Within the entries underneath, how many lines include the string "cancelOperation"? State only the number.

------ Extracted entries ------

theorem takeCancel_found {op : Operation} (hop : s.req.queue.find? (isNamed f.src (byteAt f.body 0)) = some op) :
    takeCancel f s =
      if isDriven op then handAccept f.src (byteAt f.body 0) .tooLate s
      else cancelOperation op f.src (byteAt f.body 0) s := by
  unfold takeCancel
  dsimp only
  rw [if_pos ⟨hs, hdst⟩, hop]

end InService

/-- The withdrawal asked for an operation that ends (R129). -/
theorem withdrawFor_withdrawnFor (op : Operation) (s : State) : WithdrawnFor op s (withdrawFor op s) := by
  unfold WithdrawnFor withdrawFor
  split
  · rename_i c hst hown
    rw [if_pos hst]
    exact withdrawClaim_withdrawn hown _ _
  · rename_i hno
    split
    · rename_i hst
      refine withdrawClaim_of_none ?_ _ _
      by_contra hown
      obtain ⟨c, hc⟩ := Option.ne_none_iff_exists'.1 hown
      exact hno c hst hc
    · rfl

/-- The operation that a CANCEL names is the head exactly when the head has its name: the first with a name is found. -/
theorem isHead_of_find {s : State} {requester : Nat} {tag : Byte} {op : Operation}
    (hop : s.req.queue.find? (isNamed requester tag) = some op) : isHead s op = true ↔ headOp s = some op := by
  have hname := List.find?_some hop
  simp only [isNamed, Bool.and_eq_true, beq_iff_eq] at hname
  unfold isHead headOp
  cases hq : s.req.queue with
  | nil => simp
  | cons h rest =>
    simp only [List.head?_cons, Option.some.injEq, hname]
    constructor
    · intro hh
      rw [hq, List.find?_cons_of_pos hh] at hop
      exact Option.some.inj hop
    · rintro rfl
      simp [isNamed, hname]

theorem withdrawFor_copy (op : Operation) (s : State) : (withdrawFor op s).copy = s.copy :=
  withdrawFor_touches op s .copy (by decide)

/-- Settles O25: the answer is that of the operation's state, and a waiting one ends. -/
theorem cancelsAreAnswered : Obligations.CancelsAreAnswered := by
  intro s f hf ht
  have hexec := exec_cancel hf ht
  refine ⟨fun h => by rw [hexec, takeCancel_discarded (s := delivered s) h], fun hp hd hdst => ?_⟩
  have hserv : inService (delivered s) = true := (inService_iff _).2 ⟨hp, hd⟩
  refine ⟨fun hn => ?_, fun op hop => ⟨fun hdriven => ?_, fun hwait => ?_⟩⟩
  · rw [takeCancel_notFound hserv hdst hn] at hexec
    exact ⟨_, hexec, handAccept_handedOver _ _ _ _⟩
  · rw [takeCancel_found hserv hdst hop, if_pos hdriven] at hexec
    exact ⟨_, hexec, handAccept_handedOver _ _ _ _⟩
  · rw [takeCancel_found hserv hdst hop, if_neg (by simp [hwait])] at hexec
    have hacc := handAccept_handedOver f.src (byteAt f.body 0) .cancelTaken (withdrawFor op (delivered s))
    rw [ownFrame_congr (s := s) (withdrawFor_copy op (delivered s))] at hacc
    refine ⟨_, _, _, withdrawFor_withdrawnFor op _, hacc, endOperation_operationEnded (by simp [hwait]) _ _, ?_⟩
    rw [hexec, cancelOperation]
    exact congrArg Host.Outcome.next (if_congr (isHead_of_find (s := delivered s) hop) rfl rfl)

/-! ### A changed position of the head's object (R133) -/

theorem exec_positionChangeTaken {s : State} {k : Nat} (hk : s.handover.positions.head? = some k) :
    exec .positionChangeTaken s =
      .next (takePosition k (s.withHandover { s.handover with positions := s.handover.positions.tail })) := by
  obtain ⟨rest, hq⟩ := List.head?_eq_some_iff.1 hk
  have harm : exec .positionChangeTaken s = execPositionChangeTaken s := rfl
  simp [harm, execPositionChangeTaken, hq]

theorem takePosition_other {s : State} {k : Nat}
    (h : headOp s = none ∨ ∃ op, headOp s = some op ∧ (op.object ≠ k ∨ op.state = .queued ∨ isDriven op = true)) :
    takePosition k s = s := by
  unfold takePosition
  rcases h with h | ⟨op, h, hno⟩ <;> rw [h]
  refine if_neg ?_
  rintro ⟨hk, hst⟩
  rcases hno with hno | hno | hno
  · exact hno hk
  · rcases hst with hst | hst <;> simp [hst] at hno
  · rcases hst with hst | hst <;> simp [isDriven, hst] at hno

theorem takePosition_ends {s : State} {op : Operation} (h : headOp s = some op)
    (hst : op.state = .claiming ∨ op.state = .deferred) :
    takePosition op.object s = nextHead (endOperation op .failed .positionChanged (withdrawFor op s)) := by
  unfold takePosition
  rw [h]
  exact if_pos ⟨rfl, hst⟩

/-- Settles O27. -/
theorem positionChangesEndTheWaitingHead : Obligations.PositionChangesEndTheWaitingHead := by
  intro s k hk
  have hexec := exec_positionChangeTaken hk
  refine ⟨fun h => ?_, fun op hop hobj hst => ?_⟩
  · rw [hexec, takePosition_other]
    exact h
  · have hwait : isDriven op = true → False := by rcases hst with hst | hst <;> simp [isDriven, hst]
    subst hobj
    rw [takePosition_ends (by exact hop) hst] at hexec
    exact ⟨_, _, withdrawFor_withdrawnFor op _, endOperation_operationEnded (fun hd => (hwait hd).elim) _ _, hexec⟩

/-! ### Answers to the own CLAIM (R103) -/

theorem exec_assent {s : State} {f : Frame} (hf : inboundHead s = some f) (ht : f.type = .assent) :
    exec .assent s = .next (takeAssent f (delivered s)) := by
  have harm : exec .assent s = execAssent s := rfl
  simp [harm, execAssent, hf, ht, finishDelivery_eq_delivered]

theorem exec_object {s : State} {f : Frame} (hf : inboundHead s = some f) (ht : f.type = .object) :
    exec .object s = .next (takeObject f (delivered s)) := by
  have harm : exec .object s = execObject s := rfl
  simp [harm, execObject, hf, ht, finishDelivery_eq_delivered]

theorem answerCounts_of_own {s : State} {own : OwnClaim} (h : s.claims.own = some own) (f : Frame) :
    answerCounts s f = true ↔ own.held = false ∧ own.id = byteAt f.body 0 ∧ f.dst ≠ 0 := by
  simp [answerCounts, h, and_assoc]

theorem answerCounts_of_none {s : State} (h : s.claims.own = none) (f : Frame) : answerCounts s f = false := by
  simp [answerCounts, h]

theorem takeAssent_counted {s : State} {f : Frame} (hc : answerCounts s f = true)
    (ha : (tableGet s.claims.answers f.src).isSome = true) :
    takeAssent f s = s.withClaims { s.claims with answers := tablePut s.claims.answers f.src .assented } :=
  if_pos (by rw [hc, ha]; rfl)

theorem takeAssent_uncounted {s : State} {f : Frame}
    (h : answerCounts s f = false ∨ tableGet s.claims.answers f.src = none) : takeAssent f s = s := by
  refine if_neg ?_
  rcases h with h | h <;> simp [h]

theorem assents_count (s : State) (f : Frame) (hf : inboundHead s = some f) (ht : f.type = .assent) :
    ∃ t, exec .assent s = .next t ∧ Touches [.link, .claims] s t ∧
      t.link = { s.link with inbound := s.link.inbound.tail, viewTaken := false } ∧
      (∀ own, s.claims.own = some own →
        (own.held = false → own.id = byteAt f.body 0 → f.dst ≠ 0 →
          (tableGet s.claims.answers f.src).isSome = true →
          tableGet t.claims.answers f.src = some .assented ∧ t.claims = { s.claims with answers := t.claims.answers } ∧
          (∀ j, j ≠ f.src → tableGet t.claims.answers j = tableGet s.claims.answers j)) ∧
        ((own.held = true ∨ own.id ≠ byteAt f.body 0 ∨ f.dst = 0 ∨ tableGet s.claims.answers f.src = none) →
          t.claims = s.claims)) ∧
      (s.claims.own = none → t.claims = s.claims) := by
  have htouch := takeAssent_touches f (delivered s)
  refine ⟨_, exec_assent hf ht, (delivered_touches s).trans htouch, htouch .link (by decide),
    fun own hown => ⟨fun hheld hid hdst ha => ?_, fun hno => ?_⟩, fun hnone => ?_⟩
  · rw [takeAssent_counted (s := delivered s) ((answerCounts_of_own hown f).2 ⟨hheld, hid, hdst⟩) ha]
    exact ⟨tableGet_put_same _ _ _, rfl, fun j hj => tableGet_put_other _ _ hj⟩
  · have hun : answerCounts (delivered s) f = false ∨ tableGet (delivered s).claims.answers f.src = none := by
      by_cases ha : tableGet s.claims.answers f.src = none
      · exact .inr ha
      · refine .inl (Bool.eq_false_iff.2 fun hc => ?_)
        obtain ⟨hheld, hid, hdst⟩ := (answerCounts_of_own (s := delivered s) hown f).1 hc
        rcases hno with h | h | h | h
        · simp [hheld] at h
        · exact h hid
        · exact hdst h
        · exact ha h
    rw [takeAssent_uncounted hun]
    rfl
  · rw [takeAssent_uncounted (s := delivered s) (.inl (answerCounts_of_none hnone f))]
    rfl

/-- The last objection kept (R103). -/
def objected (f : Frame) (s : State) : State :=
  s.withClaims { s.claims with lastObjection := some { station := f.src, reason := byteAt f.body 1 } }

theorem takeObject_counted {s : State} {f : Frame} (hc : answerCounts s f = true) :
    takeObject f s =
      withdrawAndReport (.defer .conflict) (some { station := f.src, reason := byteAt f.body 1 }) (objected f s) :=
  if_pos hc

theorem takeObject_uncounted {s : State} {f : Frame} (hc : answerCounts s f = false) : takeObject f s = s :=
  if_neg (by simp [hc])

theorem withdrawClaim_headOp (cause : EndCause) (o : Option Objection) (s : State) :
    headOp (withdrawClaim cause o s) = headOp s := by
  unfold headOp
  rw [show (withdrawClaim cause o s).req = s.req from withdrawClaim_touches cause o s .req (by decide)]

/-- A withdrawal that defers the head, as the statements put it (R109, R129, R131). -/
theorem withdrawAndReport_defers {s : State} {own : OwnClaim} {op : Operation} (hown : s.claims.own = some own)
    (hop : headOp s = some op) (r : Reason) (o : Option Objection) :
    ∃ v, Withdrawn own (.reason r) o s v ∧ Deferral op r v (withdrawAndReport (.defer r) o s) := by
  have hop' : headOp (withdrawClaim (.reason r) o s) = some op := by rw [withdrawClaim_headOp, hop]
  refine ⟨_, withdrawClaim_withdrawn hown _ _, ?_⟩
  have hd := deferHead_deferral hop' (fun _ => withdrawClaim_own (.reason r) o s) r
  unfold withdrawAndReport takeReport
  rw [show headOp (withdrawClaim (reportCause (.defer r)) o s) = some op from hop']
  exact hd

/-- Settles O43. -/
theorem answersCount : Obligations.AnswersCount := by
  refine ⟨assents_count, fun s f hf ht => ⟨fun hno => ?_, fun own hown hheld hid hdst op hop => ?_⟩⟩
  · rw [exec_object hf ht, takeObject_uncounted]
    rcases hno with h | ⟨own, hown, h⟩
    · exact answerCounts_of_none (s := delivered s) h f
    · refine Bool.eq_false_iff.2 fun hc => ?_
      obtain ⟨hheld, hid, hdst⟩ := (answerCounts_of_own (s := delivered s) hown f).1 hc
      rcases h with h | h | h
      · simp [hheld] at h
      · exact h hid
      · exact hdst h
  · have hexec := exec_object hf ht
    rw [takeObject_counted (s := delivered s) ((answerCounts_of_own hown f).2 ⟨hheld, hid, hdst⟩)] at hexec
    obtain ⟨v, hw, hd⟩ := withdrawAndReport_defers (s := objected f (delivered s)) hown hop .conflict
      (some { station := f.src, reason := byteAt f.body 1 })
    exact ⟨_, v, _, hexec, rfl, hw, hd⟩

------
------ Extracted entries ------

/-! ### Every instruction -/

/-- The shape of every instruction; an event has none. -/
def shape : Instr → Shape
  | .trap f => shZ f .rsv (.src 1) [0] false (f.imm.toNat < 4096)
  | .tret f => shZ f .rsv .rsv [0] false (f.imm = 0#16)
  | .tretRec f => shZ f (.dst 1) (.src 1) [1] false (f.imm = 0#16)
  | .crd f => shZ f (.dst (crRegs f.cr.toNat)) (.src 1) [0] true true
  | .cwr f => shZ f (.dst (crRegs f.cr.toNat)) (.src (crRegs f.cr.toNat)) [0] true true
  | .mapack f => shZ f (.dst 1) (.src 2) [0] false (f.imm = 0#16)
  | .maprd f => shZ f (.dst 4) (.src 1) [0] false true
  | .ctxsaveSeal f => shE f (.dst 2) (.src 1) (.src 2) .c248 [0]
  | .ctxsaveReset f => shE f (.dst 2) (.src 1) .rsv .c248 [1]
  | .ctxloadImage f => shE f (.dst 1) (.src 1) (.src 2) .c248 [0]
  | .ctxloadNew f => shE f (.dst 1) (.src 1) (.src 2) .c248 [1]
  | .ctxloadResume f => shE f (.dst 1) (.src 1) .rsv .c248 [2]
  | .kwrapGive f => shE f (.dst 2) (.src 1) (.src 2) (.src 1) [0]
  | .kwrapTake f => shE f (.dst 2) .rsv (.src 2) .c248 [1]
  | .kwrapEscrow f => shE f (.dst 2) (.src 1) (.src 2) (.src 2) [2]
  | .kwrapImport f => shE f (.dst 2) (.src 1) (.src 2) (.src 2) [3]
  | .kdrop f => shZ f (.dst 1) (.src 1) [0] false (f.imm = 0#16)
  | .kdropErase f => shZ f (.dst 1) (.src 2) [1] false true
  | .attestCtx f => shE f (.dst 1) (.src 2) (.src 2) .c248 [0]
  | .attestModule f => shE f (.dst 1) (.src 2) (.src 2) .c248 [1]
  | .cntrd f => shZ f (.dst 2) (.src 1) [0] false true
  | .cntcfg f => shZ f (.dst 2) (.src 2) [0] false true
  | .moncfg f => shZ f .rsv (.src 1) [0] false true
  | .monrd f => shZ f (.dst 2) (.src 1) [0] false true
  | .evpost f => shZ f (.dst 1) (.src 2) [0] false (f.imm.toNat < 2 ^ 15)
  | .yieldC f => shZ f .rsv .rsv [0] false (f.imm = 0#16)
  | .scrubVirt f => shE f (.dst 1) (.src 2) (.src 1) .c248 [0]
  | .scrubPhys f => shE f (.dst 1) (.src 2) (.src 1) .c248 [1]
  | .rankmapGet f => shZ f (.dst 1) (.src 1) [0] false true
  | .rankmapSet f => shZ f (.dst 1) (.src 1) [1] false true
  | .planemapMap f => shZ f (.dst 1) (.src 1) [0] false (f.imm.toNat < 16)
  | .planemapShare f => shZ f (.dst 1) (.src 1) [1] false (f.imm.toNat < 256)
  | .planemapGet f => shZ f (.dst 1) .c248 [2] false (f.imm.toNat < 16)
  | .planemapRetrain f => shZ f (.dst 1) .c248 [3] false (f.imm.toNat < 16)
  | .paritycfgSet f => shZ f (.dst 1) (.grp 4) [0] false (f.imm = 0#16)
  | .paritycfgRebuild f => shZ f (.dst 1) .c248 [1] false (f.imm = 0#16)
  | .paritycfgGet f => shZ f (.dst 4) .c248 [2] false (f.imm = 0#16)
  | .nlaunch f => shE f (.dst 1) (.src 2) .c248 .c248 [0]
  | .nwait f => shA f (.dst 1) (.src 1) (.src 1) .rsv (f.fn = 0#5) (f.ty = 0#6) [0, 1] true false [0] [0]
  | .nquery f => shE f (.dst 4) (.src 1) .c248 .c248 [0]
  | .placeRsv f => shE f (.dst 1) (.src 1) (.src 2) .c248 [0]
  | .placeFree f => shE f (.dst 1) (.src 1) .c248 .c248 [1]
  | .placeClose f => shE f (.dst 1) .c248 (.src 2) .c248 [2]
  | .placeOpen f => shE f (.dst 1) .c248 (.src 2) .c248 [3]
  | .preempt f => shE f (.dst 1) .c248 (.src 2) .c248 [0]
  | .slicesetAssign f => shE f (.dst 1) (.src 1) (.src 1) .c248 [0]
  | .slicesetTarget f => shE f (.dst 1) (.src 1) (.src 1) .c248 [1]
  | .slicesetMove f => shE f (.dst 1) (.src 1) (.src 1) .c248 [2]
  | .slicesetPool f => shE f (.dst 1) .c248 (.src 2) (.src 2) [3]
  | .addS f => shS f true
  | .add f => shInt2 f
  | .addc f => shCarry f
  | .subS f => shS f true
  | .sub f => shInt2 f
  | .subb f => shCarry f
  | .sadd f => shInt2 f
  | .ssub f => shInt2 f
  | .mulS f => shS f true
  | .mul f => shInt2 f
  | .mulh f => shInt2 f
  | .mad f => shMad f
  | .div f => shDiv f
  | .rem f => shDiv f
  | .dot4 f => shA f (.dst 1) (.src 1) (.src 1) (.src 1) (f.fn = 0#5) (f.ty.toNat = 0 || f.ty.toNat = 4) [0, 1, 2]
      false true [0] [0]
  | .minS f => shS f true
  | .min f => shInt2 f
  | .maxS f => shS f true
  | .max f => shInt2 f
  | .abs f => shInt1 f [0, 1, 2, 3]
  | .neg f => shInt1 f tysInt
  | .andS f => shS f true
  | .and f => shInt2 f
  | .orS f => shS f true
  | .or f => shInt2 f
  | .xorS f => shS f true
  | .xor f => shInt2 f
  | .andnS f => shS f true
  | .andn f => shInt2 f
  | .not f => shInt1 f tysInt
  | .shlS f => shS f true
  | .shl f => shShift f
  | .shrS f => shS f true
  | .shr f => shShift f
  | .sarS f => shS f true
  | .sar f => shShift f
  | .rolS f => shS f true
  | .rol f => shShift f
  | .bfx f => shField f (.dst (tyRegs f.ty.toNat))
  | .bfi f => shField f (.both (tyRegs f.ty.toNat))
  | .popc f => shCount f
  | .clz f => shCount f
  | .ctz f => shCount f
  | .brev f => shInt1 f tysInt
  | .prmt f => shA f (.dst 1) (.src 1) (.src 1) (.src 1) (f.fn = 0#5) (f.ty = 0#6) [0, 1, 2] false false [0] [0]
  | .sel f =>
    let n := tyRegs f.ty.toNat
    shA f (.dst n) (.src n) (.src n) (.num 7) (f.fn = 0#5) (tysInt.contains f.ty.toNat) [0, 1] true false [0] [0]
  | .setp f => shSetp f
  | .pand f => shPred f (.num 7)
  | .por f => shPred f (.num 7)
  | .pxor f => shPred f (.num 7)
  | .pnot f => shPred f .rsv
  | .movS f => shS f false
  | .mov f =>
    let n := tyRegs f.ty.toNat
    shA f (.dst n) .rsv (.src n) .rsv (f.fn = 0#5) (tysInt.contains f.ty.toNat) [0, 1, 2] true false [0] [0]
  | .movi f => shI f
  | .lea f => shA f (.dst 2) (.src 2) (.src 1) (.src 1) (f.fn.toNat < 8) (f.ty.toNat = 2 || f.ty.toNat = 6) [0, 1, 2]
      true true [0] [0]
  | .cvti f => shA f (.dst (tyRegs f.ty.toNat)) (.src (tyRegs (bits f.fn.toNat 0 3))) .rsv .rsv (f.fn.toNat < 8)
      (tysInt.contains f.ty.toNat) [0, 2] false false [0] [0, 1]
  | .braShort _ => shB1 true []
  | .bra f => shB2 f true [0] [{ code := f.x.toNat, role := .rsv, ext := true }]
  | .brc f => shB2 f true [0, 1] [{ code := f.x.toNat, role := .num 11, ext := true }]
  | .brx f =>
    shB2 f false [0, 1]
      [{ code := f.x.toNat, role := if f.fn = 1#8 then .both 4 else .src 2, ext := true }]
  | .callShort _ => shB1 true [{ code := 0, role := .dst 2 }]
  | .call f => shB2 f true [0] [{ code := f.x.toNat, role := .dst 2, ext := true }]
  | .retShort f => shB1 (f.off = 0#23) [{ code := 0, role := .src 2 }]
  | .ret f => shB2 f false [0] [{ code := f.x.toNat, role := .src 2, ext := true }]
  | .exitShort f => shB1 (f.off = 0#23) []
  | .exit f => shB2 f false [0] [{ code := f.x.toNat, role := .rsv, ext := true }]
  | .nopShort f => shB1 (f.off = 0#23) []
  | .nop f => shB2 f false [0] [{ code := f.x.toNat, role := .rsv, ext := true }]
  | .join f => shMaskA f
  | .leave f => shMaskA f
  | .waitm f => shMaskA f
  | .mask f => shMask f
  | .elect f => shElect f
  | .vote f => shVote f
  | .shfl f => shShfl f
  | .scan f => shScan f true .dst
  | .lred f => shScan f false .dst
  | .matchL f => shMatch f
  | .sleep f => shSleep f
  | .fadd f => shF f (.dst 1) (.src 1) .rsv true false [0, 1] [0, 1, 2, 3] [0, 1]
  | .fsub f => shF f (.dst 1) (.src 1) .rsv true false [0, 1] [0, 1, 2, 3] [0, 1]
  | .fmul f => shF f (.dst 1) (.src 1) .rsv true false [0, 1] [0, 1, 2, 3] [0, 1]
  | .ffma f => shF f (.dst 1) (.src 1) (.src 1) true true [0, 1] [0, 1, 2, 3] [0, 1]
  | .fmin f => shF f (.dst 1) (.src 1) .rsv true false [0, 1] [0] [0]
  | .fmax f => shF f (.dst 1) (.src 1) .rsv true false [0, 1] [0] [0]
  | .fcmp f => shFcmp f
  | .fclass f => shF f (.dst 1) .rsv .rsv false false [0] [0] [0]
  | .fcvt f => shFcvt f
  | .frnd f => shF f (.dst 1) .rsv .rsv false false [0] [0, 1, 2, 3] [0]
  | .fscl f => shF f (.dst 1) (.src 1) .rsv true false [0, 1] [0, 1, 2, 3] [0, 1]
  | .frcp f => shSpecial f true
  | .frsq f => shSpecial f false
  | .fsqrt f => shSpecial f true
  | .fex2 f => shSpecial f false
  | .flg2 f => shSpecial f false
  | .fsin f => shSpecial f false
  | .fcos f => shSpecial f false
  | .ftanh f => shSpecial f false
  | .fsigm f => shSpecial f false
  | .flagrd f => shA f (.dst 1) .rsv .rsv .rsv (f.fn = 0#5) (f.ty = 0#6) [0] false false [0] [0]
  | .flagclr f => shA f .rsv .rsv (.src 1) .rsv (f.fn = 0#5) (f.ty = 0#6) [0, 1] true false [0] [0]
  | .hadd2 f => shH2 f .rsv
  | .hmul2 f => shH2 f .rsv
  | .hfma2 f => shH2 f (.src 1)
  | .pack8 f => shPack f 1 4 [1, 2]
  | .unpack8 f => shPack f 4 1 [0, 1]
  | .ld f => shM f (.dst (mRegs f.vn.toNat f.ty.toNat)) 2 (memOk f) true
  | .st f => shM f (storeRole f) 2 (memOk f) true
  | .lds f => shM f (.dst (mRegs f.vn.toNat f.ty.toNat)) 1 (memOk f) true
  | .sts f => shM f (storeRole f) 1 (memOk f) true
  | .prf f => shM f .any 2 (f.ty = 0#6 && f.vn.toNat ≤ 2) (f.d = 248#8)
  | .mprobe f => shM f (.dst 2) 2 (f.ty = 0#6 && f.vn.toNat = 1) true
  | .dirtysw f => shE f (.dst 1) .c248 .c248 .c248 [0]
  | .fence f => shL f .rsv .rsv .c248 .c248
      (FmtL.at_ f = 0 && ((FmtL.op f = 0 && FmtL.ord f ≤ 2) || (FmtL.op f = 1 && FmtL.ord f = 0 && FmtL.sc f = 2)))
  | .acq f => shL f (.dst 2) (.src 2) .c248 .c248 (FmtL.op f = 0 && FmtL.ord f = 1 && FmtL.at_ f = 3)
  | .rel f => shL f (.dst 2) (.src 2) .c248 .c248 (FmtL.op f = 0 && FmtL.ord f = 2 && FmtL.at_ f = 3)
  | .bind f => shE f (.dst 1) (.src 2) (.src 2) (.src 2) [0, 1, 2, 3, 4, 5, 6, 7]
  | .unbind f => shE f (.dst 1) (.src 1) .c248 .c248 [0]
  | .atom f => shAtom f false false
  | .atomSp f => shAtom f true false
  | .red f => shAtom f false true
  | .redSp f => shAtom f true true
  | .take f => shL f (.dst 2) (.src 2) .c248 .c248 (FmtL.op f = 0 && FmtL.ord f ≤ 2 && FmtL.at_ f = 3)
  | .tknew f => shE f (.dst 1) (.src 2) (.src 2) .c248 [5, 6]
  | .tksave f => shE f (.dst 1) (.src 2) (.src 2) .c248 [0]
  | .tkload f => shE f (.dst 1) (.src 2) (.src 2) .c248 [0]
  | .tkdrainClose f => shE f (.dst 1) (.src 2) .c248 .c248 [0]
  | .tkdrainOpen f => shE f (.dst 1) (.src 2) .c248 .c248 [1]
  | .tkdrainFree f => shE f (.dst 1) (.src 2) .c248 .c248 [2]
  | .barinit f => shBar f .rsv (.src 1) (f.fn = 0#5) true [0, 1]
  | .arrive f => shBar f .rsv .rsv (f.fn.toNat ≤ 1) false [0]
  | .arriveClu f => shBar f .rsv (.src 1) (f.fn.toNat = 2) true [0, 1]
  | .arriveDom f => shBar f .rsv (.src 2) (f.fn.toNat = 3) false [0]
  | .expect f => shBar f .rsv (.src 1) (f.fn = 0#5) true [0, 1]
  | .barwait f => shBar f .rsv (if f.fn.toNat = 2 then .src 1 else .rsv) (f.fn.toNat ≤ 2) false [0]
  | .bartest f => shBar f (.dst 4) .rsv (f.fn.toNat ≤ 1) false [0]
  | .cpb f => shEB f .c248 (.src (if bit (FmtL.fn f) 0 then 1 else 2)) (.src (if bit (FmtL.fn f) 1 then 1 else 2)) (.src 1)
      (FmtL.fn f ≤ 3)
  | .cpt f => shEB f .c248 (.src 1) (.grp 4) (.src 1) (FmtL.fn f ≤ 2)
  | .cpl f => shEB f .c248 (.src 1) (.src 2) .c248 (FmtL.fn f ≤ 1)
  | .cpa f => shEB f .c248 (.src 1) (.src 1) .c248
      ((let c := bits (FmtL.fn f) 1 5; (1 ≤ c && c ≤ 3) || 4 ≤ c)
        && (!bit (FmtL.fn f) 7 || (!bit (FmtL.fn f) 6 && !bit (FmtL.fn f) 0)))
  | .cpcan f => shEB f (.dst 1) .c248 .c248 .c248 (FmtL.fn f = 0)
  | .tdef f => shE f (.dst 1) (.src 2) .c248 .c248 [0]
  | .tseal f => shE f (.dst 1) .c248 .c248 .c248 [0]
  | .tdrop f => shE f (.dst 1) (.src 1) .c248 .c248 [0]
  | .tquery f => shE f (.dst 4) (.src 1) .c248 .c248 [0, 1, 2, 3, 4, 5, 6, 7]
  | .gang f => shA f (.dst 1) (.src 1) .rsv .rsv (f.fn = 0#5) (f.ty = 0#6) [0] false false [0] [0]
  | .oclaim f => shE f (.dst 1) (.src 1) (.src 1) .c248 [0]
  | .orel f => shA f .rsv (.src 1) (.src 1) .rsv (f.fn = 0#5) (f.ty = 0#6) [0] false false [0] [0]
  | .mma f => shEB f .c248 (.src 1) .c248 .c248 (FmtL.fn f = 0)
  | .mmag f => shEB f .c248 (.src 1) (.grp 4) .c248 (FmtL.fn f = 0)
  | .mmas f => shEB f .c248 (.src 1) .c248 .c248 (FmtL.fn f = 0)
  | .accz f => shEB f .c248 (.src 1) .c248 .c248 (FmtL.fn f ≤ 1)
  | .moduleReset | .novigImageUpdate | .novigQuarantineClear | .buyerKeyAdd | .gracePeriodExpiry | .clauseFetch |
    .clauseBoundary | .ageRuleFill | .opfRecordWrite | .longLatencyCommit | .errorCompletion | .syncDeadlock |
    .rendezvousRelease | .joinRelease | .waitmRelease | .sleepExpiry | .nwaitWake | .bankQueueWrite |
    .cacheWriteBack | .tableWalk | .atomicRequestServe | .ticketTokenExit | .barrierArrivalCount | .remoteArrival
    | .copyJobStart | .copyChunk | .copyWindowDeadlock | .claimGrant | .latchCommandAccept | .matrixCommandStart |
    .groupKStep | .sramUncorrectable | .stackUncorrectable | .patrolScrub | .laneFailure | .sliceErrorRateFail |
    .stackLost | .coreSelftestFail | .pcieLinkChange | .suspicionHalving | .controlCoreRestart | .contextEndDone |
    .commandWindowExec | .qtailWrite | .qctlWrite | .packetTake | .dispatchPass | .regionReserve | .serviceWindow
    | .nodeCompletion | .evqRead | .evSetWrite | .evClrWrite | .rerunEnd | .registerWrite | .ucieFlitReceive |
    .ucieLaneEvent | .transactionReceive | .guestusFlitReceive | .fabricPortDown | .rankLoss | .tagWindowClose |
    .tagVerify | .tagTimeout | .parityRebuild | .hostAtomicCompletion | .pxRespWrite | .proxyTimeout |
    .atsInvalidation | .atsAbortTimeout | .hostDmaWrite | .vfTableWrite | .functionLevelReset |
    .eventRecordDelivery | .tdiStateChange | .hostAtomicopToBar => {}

------

Response below ->
2